[Saved entries]
□ □ □ □
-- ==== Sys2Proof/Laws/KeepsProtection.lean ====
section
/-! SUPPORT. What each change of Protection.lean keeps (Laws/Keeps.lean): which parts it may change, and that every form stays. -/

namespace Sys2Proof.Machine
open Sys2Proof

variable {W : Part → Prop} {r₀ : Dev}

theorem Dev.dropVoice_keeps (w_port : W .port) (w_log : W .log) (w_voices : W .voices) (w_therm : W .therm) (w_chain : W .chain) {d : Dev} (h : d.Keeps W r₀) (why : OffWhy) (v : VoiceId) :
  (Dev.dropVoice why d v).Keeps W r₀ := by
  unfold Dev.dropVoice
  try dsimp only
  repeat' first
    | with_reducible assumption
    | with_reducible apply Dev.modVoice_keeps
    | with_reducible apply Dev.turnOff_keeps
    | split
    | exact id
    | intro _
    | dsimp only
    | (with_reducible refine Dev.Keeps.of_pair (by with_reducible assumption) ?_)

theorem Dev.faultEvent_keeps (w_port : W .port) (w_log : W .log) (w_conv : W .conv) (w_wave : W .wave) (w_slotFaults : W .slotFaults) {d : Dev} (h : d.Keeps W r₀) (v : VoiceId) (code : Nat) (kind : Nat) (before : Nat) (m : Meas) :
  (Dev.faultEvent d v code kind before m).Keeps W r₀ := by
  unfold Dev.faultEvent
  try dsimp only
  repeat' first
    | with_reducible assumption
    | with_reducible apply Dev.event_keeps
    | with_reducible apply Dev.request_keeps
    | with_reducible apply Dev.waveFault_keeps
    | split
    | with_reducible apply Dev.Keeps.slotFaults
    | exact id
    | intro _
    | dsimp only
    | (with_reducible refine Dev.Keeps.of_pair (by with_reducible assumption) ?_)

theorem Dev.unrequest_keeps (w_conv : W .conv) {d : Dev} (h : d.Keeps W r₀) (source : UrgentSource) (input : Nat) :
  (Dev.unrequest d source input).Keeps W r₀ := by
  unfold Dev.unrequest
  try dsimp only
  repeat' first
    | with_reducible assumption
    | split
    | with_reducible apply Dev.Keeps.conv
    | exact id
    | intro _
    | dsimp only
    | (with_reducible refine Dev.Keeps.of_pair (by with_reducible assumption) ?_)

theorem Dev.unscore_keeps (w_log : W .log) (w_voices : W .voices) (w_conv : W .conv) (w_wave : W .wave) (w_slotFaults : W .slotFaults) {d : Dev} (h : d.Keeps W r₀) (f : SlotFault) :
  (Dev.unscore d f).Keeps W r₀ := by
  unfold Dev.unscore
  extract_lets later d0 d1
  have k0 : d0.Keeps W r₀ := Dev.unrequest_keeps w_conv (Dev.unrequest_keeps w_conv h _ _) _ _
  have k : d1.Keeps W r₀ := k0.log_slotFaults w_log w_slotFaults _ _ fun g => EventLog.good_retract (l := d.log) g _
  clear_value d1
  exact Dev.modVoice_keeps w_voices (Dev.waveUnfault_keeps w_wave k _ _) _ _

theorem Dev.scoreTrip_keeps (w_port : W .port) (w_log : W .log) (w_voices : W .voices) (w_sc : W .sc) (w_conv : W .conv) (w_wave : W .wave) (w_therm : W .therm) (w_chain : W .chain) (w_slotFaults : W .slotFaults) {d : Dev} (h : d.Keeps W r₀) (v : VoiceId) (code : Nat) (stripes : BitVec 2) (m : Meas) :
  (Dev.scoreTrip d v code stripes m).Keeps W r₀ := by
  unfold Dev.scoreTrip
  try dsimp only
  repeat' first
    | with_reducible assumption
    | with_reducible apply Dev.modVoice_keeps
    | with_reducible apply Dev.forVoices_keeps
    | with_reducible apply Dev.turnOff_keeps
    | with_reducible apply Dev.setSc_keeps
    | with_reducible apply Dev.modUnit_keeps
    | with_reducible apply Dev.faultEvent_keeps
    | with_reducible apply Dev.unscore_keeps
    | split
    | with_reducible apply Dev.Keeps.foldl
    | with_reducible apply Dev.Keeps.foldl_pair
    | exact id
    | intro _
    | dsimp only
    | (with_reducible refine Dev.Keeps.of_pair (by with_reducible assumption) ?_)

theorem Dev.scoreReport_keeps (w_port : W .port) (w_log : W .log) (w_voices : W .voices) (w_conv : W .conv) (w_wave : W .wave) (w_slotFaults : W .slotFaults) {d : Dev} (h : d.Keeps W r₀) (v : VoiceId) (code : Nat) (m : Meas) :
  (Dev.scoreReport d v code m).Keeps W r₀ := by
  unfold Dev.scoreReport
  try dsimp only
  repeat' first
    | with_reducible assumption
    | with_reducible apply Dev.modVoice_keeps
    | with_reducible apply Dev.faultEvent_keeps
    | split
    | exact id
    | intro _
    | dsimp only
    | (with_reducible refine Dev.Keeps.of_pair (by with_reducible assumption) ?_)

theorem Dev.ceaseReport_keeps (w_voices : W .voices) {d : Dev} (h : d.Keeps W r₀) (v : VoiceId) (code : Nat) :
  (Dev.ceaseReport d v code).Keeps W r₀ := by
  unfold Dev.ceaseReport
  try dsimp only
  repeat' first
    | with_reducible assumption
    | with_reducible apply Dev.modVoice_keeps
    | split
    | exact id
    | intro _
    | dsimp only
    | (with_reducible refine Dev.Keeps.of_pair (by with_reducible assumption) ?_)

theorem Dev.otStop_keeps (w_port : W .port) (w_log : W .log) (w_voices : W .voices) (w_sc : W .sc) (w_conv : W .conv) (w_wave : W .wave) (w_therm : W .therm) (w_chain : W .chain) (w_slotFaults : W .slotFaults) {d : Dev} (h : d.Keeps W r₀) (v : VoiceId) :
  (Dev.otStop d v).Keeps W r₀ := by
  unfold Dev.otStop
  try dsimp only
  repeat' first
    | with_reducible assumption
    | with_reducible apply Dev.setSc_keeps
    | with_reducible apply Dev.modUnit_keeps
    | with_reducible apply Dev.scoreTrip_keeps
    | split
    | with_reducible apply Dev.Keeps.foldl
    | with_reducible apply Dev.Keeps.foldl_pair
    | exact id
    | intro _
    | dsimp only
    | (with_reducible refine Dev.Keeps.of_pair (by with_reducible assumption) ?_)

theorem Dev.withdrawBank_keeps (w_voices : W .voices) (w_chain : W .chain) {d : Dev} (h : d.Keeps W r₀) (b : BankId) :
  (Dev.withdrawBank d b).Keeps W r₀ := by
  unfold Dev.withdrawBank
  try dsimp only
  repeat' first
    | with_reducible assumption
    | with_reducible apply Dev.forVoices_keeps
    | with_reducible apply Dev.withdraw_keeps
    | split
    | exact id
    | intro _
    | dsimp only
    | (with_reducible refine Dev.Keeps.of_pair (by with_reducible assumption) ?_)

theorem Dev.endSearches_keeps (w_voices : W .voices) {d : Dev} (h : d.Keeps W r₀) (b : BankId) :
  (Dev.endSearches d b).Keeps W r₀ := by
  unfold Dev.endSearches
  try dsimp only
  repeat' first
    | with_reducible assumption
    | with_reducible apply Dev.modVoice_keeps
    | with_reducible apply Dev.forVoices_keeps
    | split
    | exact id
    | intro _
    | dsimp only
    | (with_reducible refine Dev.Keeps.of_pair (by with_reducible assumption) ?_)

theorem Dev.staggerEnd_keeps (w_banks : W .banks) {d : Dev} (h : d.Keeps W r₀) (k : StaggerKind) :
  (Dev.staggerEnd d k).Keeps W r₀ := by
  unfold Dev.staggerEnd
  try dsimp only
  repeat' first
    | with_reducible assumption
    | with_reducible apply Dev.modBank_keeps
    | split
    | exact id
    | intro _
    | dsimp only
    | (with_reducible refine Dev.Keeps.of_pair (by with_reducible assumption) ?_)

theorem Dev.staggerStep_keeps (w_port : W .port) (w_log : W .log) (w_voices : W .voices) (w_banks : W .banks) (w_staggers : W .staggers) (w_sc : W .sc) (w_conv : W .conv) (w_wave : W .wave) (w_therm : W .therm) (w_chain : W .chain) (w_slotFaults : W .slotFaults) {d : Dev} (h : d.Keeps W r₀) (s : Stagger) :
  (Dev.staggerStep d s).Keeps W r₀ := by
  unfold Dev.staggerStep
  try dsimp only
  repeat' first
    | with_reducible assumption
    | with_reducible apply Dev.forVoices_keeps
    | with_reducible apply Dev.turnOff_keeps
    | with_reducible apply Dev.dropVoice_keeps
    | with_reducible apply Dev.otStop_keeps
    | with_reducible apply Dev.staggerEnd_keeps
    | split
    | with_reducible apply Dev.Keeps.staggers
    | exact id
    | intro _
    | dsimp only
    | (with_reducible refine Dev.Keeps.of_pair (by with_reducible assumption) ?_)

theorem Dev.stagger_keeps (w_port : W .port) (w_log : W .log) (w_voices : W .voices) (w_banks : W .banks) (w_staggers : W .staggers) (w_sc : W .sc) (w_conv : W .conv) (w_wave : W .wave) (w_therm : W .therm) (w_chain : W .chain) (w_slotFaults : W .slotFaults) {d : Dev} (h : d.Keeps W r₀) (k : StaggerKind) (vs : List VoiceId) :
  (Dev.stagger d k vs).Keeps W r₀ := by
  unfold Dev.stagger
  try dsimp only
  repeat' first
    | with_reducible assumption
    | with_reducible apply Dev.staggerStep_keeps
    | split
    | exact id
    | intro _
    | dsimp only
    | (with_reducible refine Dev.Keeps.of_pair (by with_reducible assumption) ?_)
□ □ □ □
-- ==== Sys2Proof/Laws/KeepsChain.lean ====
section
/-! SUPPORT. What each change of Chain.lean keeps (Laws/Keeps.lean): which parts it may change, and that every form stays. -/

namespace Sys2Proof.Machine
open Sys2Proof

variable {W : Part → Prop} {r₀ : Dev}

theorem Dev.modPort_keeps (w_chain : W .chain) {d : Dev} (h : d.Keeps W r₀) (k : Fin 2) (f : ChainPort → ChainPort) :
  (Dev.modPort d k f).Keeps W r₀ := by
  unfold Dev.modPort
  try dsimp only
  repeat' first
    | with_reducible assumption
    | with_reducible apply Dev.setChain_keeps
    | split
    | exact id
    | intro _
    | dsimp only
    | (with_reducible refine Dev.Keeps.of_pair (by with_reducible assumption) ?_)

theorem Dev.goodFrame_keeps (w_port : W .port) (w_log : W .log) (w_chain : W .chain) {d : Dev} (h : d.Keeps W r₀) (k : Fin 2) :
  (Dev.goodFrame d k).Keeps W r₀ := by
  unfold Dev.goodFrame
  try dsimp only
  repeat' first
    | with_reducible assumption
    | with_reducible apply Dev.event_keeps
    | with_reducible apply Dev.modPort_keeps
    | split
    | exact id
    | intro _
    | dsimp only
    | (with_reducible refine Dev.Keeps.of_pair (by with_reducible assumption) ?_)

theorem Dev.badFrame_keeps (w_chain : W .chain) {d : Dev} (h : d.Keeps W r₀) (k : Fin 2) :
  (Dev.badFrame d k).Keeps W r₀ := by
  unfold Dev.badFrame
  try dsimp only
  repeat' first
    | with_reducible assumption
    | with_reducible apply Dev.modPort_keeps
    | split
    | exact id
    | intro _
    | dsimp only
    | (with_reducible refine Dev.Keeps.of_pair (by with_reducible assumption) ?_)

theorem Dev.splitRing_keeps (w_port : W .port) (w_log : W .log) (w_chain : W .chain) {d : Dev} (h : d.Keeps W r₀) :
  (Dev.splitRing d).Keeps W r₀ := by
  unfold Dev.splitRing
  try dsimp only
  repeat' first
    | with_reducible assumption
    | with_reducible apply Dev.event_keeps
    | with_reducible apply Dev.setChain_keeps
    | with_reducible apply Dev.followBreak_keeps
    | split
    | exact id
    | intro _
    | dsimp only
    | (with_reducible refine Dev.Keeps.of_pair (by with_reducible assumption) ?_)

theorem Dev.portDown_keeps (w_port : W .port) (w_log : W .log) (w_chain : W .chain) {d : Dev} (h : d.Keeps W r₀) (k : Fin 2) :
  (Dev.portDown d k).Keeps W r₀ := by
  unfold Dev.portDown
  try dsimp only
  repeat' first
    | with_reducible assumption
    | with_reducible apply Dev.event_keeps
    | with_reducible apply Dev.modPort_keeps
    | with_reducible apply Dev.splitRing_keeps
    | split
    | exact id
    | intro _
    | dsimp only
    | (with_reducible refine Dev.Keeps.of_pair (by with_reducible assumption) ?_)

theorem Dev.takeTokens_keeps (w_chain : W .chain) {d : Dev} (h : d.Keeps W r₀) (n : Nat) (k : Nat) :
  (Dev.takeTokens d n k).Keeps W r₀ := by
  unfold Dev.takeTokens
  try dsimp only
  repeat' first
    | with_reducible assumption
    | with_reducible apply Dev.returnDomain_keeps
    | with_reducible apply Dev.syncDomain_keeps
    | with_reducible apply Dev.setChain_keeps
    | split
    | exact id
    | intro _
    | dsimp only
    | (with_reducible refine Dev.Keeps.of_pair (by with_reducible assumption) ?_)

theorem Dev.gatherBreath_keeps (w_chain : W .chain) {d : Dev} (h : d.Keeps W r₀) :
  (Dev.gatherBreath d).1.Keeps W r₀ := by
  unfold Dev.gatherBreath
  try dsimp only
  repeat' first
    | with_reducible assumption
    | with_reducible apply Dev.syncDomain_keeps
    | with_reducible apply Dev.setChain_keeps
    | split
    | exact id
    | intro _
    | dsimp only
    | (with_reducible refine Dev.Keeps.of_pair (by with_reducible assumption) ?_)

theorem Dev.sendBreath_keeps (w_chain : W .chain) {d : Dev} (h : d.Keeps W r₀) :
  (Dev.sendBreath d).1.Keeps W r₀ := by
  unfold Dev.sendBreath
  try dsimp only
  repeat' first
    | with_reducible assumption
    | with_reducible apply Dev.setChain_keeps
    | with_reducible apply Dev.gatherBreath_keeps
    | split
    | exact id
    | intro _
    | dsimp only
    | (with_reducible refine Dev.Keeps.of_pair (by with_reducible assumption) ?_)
□ □ □ □
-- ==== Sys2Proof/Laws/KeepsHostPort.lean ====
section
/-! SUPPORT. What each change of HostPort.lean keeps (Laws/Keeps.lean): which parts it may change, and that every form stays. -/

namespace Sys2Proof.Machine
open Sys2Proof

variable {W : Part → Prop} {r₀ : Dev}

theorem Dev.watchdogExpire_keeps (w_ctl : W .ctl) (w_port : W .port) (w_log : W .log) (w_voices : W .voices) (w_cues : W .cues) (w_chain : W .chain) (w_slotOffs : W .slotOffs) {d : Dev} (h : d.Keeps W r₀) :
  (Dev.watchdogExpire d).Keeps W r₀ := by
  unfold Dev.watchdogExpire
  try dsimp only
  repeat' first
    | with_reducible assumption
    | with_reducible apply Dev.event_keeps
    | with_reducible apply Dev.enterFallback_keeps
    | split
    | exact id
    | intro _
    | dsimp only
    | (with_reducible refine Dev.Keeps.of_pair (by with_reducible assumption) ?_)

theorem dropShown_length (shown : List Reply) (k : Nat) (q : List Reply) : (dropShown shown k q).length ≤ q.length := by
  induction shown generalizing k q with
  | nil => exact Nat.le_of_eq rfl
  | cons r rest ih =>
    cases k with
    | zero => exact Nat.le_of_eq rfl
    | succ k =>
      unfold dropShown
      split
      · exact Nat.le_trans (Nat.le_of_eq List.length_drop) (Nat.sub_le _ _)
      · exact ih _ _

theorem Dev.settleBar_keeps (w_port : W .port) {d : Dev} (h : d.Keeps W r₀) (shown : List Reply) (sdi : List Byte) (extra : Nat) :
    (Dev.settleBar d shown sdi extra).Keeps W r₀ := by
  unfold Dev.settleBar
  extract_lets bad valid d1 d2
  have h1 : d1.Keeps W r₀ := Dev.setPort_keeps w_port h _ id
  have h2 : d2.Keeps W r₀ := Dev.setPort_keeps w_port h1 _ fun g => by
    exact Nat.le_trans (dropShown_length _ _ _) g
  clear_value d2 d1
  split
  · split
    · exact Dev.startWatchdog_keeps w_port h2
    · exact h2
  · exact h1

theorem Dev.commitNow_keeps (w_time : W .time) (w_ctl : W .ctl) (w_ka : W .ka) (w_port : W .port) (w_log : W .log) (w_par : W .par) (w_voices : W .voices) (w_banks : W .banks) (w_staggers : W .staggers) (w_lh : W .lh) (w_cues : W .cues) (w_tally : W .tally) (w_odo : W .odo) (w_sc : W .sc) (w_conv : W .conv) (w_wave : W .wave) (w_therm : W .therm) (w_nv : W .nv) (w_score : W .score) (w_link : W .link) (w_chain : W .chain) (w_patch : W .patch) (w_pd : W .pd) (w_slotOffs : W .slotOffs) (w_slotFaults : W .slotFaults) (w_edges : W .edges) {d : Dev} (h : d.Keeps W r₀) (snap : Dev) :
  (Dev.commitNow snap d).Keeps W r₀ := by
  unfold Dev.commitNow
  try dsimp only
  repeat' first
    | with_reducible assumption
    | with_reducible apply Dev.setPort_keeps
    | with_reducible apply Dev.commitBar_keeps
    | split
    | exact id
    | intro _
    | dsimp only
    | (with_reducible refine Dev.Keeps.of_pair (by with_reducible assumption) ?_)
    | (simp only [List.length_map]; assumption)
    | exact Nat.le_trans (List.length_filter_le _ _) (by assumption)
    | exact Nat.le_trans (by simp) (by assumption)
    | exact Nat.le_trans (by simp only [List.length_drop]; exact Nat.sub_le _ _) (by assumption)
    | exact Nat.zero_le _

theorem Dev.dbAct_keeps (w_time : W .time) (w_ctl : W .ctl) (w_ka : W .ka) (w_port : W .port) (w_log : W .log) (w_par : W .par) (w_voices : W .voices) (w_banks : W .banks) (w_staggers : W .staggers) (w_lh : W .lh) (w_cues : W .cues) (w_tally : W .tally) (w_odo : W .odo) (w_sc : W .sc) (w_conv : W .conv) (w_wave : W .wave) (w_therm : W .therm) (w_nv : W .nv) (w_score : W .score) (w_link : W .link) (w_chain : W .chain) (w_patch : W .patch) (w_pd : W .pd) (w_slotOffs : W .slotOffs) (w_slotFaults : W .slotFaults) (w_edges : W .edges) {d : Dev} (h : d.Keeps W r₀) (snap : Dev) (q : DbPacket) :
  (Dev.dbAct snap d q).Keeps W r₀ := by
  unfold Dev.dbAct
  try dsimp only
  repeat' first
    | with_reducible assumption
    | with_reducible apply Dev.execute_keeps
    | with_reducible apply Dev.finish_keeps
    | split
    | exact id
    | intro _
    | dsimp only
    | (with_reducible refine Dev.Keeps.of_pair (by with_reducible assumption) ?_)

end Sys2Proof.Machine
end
□ □ □ □
> **Work instructions**
Figure out how many lines of the data above include "form", then give the number and nothing more.

> **Output for this task**
3